**WHAT THE TASK REQUIRES**
Return, word for word, only the lines of the data below that lie between the line with "s.windows := rfl" and the line with "l := (s.decisionTerms", those two lines included.

**EXTRACTED INFORMATION**

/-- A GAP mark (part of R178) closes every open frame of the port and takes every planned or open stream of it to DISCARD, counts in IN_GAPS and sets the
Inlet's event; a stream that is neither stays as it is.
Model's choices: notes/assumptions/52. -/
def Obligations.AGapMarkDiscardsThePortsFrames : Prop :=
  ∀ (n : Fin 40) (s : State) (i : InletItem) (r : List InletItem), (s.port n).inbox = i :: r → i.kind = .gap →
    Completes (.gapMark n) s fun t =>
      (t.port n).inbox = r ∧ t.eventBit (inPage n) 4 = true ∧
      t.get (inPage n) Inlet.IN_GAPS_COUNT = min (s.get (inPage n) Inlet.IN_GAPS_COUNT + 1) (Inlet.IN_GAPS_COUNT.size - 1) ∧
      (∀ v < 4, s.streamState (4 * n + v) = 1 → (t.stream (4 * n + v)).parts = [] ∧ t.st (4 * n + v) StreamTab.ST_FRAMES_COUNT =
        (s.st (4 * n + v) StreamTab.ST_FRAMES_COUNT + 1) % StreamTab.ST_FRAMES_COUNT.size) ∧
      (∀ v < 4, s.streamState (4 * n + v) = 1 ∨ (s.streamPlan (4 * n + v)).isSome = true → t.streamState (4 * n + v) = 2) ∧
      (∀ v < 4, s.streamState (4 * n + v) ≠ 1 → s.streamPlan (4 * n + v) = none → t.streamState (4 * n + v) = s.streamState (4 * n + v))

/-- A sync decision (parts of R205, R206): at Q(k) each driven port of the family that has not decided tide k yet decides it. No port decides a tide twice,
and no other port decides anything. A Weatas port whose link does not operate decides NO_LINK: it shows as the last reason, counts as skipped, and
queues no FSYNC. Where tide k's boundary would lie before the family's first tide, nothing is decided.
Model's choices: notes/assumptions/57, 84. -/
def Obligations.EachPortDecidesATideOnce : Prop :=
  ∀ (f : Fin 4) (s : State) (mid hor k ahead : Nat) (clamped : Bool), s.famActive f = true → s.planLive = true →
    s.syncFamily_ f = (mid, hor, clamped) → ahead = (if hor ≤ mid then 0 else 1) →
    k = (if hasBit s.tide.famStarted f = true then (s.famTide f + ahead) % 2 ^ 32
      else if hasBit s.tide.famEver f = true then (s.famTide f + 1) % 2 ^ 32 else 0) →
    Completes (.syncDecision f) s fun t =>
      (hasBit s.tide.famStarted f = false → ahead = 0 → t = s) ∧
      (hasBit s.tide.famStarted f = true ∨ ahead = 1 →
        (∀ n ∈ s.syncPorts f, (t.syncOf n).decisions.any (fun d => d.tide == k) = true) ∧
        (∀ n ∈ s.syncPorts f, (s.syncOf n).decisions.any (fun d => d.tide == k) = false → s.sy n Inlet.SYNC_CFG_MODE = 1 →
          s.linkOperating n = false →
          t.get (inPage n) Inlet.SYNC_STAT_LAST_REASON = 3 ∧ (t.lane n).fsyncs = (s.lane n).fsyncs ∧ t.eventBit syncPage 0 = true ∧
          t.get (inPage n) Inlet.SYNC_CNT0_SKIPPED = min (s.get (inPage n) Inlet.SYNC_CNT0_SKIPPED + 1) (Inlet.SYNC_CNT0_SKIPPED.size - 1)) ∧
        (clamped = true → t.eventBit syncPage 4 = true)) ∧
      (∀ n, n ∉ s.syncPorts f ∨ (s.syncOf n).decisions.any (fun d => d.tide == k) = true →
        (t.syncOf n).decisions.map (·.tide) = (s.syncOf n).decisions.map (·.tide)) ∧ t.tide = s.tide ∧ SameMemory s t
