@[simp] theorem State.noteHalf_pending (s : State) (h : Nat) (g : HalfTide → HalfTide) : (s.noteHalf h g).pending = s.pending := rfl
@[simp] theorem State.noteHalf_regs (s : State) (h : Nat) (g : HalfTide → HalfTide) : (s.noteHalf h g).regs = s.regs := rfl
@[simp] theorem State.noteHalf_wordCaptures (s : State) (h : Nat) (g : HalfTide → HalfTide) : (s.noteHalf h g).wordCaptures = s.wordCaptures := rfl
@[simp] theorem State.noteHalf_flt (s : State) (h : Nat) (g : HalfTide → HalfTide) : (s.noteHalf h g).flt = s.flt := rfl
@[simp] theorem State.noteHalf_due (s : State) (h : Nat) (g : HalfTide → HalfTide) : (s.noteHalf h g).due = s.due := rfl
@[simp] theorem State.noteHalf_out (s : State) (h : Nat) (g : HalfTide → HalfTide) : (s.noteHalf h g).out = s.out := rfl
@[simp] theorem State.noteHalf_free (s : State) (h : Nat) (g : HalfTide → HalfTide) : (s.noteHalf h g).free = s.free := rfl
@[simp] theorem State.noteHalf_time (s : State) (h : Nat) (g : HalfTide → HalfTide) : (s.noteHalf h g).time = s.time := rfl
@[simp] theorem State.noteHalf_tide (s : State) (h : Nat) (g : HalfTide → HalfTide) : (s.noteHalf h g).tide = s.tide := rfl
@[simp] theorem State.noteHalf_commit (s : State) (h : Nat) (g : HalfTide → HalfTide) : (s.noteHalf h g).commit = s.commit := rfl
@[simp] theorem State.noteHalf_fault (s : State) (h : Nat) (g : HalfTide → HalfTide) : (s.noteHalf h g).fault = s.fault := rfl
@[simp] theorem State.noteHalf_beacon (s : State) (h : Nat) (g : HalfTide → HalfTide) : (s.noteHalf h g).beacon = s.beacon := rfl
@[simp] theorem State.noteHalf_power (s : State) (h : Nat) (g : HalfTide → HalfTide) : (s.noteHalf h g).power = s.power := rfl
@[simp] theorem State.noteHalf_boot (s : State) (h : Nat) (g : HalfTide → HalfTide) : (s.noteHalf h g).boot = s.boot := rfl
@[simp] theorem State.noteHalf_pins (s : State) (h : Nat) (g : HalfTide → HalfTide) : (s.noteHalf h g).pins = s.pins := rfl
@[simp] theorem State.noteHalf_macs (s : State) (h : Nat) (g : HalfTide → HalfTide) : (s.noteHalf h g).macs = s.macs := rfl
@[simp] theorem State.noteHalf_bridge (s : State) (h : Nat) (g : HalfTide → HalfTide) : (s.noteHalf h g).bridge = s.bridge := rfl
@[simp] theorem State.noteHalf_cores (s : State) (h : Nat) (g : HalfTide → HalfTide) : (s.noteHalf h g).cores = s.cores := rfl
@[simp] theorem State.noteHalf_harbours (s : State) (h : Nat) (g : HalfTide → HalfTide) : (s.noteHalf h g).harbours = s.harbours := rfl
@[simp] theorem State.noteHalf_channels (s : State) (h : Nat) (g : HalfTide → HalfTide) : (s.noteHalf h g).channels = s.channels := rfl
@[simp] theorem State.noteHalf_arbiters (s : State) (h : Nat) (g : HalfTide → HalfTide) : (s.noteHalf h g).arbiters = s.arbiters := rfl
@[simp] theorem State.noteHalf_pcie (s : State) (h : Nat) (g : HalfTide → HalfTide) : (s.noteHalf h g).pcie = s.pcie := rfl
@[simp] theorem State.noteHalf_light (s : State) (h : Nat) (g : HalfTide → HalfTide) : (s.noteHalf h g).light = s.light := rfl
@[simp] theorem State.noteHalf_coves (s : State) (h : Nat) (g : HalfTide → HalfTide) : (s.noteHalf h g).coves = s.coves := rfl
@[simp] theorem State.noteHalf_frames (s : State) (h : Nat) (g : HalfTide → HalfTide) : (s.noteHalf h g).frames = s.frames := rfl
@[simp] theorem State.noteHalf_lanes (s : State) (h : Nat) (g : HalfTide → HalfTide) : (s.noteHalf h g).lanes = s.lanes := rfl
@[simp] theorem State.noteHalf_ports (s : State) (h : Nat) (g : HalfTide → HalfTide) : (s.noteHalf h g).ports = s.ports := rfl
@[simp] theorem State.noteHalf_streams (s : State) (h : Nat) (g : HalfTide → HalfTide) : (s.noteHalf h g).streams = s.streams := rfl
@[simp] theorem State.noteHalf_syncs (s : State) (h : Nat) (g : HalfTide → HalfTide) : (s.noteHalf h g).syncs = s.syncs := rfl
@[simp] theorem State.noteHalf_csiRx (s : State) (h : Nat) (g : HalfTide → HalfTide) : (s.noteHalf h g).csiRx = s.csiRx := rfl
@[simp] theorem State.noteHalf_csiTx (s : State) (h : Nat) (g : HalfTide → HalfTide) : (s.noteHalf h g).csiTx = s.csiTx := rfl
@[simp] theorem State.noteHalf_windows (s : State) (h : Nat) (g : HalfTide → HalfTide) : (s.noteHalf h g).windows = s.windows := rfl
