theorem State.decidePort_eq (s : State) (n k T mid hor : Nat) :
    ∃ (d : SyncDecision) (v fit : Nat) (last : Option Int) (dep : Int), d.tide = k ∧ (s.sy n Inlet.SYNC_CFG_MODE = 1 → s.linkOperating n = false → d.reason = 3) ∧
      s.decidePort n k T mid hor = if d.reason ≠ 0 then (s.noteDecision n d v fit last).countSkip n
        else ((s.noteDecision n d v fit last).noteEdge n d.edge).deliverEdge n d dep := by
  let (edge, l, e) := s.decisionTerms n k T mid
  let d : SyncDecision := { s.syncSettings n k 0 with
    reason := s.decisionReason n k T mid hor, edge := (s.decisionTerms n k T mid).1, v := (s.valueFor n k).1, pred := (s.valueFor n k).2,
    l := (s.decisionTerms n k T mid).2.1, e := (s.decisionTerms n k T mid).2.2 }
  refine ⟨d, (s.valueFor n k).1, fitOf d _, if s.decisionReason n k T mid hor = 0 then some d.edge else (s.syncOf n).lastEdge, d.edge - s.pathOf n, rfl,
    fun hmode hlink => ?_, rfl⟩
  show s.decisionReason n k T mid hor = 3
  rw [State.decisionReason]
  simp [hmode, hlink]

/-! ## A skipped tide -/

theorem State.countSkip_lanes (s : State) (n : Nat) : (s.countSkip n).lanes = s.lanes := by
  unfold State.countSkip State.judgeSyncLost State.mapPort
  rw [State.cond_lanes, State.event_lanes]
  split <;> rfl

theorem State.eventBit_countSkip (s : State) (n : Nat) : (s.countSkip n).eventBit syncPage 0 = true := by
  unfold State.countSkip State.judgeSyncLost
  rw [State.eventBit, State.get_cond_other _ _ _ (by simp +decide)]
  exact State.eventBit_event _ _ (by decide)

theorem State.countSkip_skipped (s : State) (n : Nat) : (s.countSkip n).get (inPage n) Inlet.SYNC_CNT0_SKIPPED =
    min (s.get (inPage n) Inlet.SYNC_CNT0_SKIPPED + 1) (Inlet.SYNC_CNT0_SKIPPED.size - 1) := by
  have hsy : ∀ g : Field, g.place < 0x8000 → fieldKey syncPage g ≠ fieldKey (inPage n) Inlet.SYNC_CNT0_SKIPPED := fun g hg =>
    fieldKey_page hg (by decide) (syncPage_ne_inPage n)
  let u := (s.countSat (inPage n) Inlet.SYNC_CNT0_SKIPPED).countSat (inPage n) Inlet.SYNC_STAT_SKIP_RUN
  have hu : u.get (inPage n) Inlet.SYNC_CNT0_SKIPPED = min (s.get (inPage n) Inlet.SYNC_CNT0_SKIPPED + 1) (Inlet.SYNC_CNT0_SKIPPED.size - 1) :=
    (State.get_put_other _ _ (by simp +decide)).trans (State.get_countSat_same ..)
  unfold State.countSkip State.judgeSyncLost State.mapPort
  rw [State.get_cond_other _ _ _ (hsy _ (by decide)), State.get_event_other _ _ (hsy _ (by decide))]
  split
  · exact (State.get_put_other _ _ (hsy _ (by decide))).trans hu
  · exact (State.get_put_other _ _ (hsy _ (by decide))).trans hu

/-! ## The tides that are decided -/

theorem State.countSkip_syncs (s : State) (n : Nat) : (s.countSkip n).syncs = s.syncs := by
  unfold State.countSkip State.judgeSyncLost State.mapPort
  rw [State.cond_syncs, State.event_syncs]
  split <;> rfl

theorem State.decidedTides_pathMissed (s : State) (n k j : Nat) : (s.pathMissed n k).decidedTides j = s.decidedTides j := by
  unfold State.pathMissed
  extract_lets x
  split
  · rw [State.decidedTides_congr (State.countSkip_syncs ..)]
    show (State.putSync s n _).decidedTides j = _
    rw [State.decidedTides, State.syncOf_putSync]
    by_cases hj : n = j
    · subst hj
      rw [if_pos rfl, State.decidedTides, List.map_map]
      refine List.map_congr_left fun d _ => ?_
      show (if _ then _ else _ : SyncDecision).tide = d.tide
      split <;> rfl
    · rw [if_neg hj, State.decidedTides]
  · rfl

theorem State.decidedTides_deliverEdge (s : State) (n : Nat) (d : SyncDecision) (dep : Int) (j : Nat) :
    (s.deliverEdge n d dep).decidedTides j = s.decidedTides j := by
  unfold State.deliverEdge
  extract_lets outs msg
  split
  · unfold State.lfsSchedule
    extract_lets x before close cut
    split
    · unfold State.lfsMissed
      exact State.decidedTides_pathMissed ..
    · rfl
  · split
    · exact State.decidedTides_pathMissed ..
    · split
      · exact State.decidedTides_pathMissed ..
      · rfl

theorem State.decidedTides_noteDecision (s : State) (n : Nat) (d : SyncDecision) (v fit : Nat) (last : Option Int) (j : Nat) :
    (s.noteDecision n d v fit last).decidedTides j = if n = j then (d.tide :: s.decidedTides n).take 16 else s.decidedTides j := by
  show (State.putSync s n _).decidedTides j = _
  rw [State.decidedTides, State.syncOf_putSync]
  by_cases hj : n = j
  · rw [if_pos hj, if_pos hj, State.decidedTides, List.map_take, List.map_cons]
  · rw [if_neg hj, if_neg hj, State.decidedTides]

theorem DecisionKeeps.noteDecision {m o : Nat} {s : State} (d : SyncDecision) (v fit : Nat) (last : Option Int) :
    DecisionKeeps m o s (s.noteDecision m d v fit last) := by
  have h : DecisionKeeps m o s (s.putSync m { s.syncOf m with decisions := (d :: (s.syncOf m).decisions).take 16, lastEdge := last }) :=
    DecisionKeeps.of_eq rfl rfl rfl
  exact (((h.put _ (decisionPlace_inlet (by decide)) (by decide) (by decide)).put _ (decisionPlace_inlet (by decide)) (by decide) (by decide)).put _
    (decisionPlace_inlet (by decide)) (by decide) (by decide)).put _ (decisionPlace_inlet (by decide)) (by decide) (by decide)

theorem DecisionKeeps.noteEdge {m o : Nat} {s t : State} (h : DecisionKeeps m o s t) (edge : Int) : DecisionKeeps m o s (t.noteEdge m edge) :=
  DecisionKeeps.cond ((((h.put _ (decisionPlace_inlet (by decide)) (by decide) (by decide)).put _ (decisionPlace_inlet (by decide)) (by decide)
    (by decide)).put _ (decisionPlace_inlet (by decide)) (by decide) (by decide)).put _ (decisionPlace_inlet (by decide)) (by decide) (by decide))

**YOUR SOLUTION**
@[simp] theorem State.noteHalf_windows (s : State) (h : Nat) (g : HalfTide → HalfTide) : (s.noteHalf h g).windows = s.windows := rfl
theorem State.decidePort_eq (s : State) (n k T mid hor : Nat) :
    ∃ (d : SyncDecision) (v fit : Nat) (last : Option Int) (dep : Int), d.tide = k ∧ (s.sy n Inlet.SYNC_CFG_MODE = 1 → s.linkOperating n = false → d.reason = 3) ∧
      s.decidePort n k T mid hor = if d.reason ≠ 0 then (s.noteDecision n d v fit last).countSkip n
        else ((s.noteDecision n d v fit last).noteEdge n d.edge).deliverEdge n d dep := by
  let (edge, l, e) := s.decisionTerms n k T mid
  let d : SyncDecision := { s.syncSettings n k 0 with
    reason := s.decisionReason n k T mid hor, edge := (s.decisionTerms n k T mid).1, v := (s.valueFor n k).1, pred := (s.valueFor n k).2,
    l := (s.decisionTerms n k T mid).2.1, e := (s.decisionTerms n k T mid).2.2 }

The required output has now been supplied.